A common definition of waiver is that it involves the intentional relinquishment of a known right. Applying that definition, a party that knows of its right to arbitrate and acts inconsistently with that right, can be found to have waived the right to arbitrate. But many courts have added the additional element of prejudice before they will find waiver of the right to arbitrate. Applying a definition of waiver that includes the element of prejudice has enabled defendants to test the waters in litigation, and then decide later to arbitrate, arguing that there has been no prejudice to plaintiff.
The Morgan v. Sundance case is interesting because it requires consideration of two conflicting policies: The FAA favors arbitration, and the FAA also requires that arbitration agreements be treated on equal footing with other contracts. Here, the two policies came into conflict. In Morgan v. Sundance, the "equal footing" argument wins out. Arbitration does not get special treatment -- in this case, special treatment that would have favored the employer. Thus, in evaluating whether there has been a waiver, it is improper to add an additional element, prejudice, that would not typically be found in other instances where courts ask whether there has been an intentional relinquishment of a known right.
How this case will be handled on remand is somewhat muddied: "The parties have also quarreled about whether to understand that inquiry as involving rules of waiver, forfeiture, estoppel, laches, or procedural timeliness. We do not address those issues." So on remand, the court could choose a different procedural framework.
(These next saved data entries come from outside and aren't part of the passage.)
-- ==== Sys2Proof/Laws/HostProgram.lean ====
section
/-! SUPPORT. What driving a host operation can end in: the last of its steps, which ends it. -/

namespace Sys2Proof.Machine

open Sys2Proof

variable {c : Params} {timing : Nat → Edge} {op : HostOp} {s t u : State} {fuel : Nat}

/-- An expansion is a core operation, which stands for itself (R86). -/
@[simp] theorem expand_expand (op : HostOp) : expand (expand op) = expand op := by cases op <;> rfl

/-- An operation that ends has ended by a step on its own edge, and is over there. -/
theorem drive_eq_some (h : drive c timing op s fuel t = some u) :
    opDone op s u = true ∧ ∃ t' : State, stepWith c { t' with edges := hostEdge timing op t' :: t'.edges } = .next u := by
  induction fuel generalizing t with
  | zero => simp [drive] at h
  | succ fuel ih =>
    unfold drive at h
    split at h
    next u' hu =>
      split at h
      next hd => cases h; exact ⟨hd, t, hu⟩
      next => exact ih h
    next => cases h
    next => cases h

/-- An operation of one cycle ends with its first step. -/
theorem drive_one (hd : ∀ u, opDone op s u = true) : drive c timing op s (fuel + 1) t = some u ↔
    stepWith c { t with edges := hostEdge timing op t :: t.edges } = .next u := by
  unfold drive
  obtain ⟨v, hv, _⟩ := edgeStep_spec c (hostEdge timing op t) { t with edges := hostEdge timing op t :: t.edges }
  rw [show stepWith c { t with edges := hostEdge timing op t :: t.edges } = .next v from hv]
  simp [hd]

/-- Driving depends on the operation through its edges, and on where it began through when it is over. -/
theorem drive_congr {op' : HostOp} {s' : State} (he : ∀ u, hostEdge timing op u = hostEdge timing op' u)
    (hd : ∀ u, opDone op s u = opDone op' s' u) : drive c timing op s fuel t = drive c timing op' s' fuel t := by
  induction fuel generalizing t with
  | zero => rfl
  | succ fuel ih => simp only [drive, he, hd, ih]

/-- The sink takes at most one byte at an edge (R66). -/
theorem stepWith_taken (hr : s.nextEdge.rst = false) (h : stepWith c s = .next t) :
    t.taken = s.taken ∨ t.taken.length = s.taken.length + 1 := by
  rcases stepWith_cases h with ⟨h0, _⟩ | ⟨_, s1, h1, h2⟩
  · simp [hr] at h0
  · have hk : s1.taken = s.taken ∨ s1.taken.length = s.taken.length + 1 := by
      cases h1 with
      | command h hg hd ht => cases ht <;> simp [raise]
      | stream h => unfold streamEdge; simp only; split_ifs <;> simp [raise]
      | _ => simp [raise]
    cases h2 <;> simpa using hk

/-- An edge keeps what its read returned, to its end. -/
theorem stepWith_readData (hr : s.nextEdge.rst = false) (h : stepWith c s = .next t) :
    t.readData = readValue s.nextEdge s := by
  rcases stepWith_cases h with ⟨h0, _⟩ | ⟨_, s1, h1, h2⟩
  · simp [hr] at h0
  · have hk : s1.readData = readValue s.nextEdge s := by
      cases h1 with
      | command h hg hd ht => cases ht <;> simp [raise]
      | stream h => unfold streamEdge; simp only; split_ifs <;> simp [raise]
      | _ => simp [raise]
    cases h2 <;> simpa using hk

end Sys2Proof.Machine
end

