theorem sinkCycle_of_last (hseq : s.seq = .stream) (hvalid : s.outValid = true) (hlast : s.offeredLast = true)
    (hu : hostCycle c timing .idle true false s = .next u) :
    u.seq = .idle ∧ u.taken.length = s.taken.length + 1 := by
  obtain ⟨e, _, rfl⟩ := sinkCycle_eq hseq hvalid hu
  simp [hlast, raise]

theorem sinkCycle_of_not_last (hseq : s.seq = .stream) (hvalid : s.outValid = true) (hlast : s.offeredLast = false)
    (h : s.Inv c) (hoffer : (timing s.clock).offer = true) (hu : hostCycle c timing .idle true false s = .next u) :
    u.seq = .stream ∧ u.outValid = true ∧ u.snap = s.snap ∧ u.pos = s.pos + 1 ∧ u.taken.length = s.taken.length + 1 := by
  obtain ⟨e, he, rfl⟩ := sinkCycle_eq hseq hvalid hu
  rw [hlast, State.pos, present_progress, ← State.pos]
  refine ⟨by simpa using hseq, ?_, by simp, afterSink_pos h hseq, by simp⟩
  simp [present, hseq, he, hoffer]

theorem hostCycle_inv (h : s.Inv c) (hu : hostCycle c timing a ready err s = .next u) : u.Inv c :=
  everyStepKeepsTheInvariant c (s.withEdge _) u { h with } hu

/-- Every cycle of a SINK takes a byte where each is offered at once, and the last byte of the run ends it. -/
theorem runOp_sink_ends (htiming : ∀ k, (timing k).offer = true) (n : Nat) (h : s.Inv c) (hseq : s.seq = .stream)
    (hvalid : s.outValid = true) (hn : n ≤ s.snap.L - s.pos) :
    ∃ t, runOp c timing n (.sink n) s = some t ∧ (t.seq = .idle ↔ n = s.snap.L - s.pos) := by
  have hpos := h.position hseq
  induction n generalizing s with
  | zero => exact ⟨s, runOp_sink_zero, iff_of_false (by simp [hseq]) (by omega)⟩
  | succ n ih =>
    obtain ⟨u, hu⟩ := hostCycle_next c timing .idle true false s
    have hlast : s.offeredLast = decide (s.pos = s.snap.L - 1) := rfl
    by_cases hend : s.pos = s.snap.L - 1
    · obtain ⟨hidle, htaken⟩ := sinkCycle_of_last hseq hvalid (hlast.trans (decide_eq_true hend)) hu
      obtain rfl : n = 0 := by omega
      exact ⟨u, by rw [runOp_sink_of_cycle hu, if_pos htaken, runOp_sink_zero], iff_of_true hidle (by omega)⟩
    · obtain ⟨hstream, hoffered, hsnap, hnext, htaken⟩ :=
        sinkCycle_of_not_last hseq hvalid (hlast.trans (decide_eq_false hend)) h (htiming _) hu
      have hinv := hostCycle_inv h hu
      obtain ⟨t, ht, hidle⟩ := ih hinv hstream hoffered (by rw [hsnap, hnext]; omega) (hinv.position hstream)
      rw [hsnap, hnext] at hidle
      exact ⟨t, by rw [runOp_sink_of_cycle hu, if_pos htaken, ht], hidle.trans (by omega)⟩

/-! ### WAIT -/

/-- BUSY is bit 0 of STATUS, so WAIT's mask reads 0 at an idle block alone (R24, R86). -/
theorem busRead_status_and_one_eq_zero_iff : busRead s 2 &&& 1#32 = 0#32 ↔ s.seq = .idle := by
  rw [BitVec.and_one_eq_setWidth_ofBool_getLsbD, busRead_status, toWord_busy, ← busy_eq_false_iff]
  cases s.busy <;> decide

/-- WAIT reads STATUS, and goes on until the block was idle before the read (R86). -/
theorem runOp_wait_of_cycle (hu : hostCycle c timing (.read 2) false false s = .next u) :
    runOp c timing (fuel + 1) .wait s = if s.seq = .idle then some u else runOp c timing fuel .wait u := by
  have hpoll (fuel : Nat) (s : State) :
      runOp c timing fuel .wait s = runOp c timing fuel (.poll (.name .status) 0x1 0x0) s :=
    (runOp_expand c timing fuel .wait s).symm
  rw [hpoll, hpoll, runOp_poll_of_cycle (r := .name .status) hu]
  exact if_congr busRead_status_and_one_eq_zero_iff rfl rfl

/-- Every accepted command but START ends with its execution step (R183). -/
theorem ExecCase.completes (ht : ExecCase impl s i t) (hnop : i ≠ .nop) (hstart : i ≠ .start) :
    t.seq = .idle ∧ t.status.done = true := by
  cases ht with
  | nop => exact absurd rfl hnop
  | start _ => exact absurd rfl hstart
  | failed _ _ _ | sample _ | header | pack => exact ⟨rfl, rfl⟩

theorem SequencerCase.completes (hs : SequencerCase c e s t) (hseq : s.seq = .exec) (hgo : e.go = true)
    (hnop : decode s.snap.word ≠ .command .nop) (hstart : decode s.snap.word ≠ .command .start) :
    t.seq = .idle ∧ t.status.done = true := by
  cases hs with
  | command _ _ hd ht => exact ht.completes (fun h => hnop (h ▸ hd)) fun h => hstart (h ▸ hd)
  | illegal _ _ _ => exact ⟨rfl, rfl⟩
  | waits _ hwait => simp [hgo] at hwait
  | idle h | stream h => simp [hseq] at h

/-- The first read of a WAIT finds the block BUSY and the second finds it idle. -/
theorem runOp_wait_ends (h : s.Inv c) (hgo : (timing s.clock).go = true) (hseq : s.seq = .exec)
    (hstart : decode s.snap.word ≠ .command .start) :
    ∃ t, runOp c timing 2 .wait s = some t ∧ t.seq = .idle ∧ t.status.done = true := by
  obtain ⟨u, hu⟩ := hostCycle_next c timing (.read 2) false false s
  obtain ⟨v, hv⟩ := hostCycle_next c timing (.read 2) false false u
  obtain ⟨hidle, hdone⟩ : u.seq = .idle ∧ u.status.done = true := by
    obtain ⟨s1, hs, rfl⟩ := hostCycle_without_write (by simp) hu
    simpa using hs.completes hseq hgo (h.execWord hseq) hstart
  obtain ⟨hseq', hstatus⟩ : v.seq = u.seq ∧ v.status = u.status := by
    obtain ⟨u1, hs, rfl⟩ := hostCycle_without_write (by simp) hv
    simp [hs.eq_of_idle hidle]
  refine ⟨v, ?_, hseq'.trans hidle, hstatus ▸ hdone⟩
  rw [runOp_wait_of_cycle hu, if_neg (by simp [hseq]), runOp_wait_of_cycle hv, if_pos hidle]

/-- Settles O59: it holds, with one byte to a cycle of the SINK, and the execution step in the first of WAIT's two cycles. -/
theorem sinkAndWaitLinesEnd : Obligations.SinkAndWaitLinesEnd := by
  refine fun c timing s h htiming => ⟨fun n hseq hvalid hn => ?_, runOp_wait_ends h (htiming _).2⟩
  obtain ⟨t, ht, hidle⟩ := runOp_sink_ends (fun k => (htiming k).1) n h hseq hvalid hn
  exact ⟨t, ht, runOp_sink_taken ht, hidle⟩

end Sys2Proof.Machine
end

section
/-! SAMPLE (40_signal_generator.md R110) and the phase of the generator (R101). -/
But the waiver framework seems like it would offer a pretty clean approach: the respondent knew of its right to arbitrate, chose to litigate, inconsistent with its right to arbitrate, and thus intentionally relinquished a known right.
COMMENT: Several years ago, my colleague Mike Hensley and I had a case before the Ninth Circuit, in which we argued that our defendant client, a cosmetology school, had not waived its right to arbitrate because the plaintiff had not been prejudiced by our client's conduct. The Ninth Circuit panel disagreed with our position and found a waiver had occurred. Martin v. Yasuda, 829 F.3d 1118 (2016). Later, in the district court once again, our client's motion for summary judgment on the underlying merits was granted. Procedural battles over the right to arbitrate are important, but do not necessarily govern the outcome.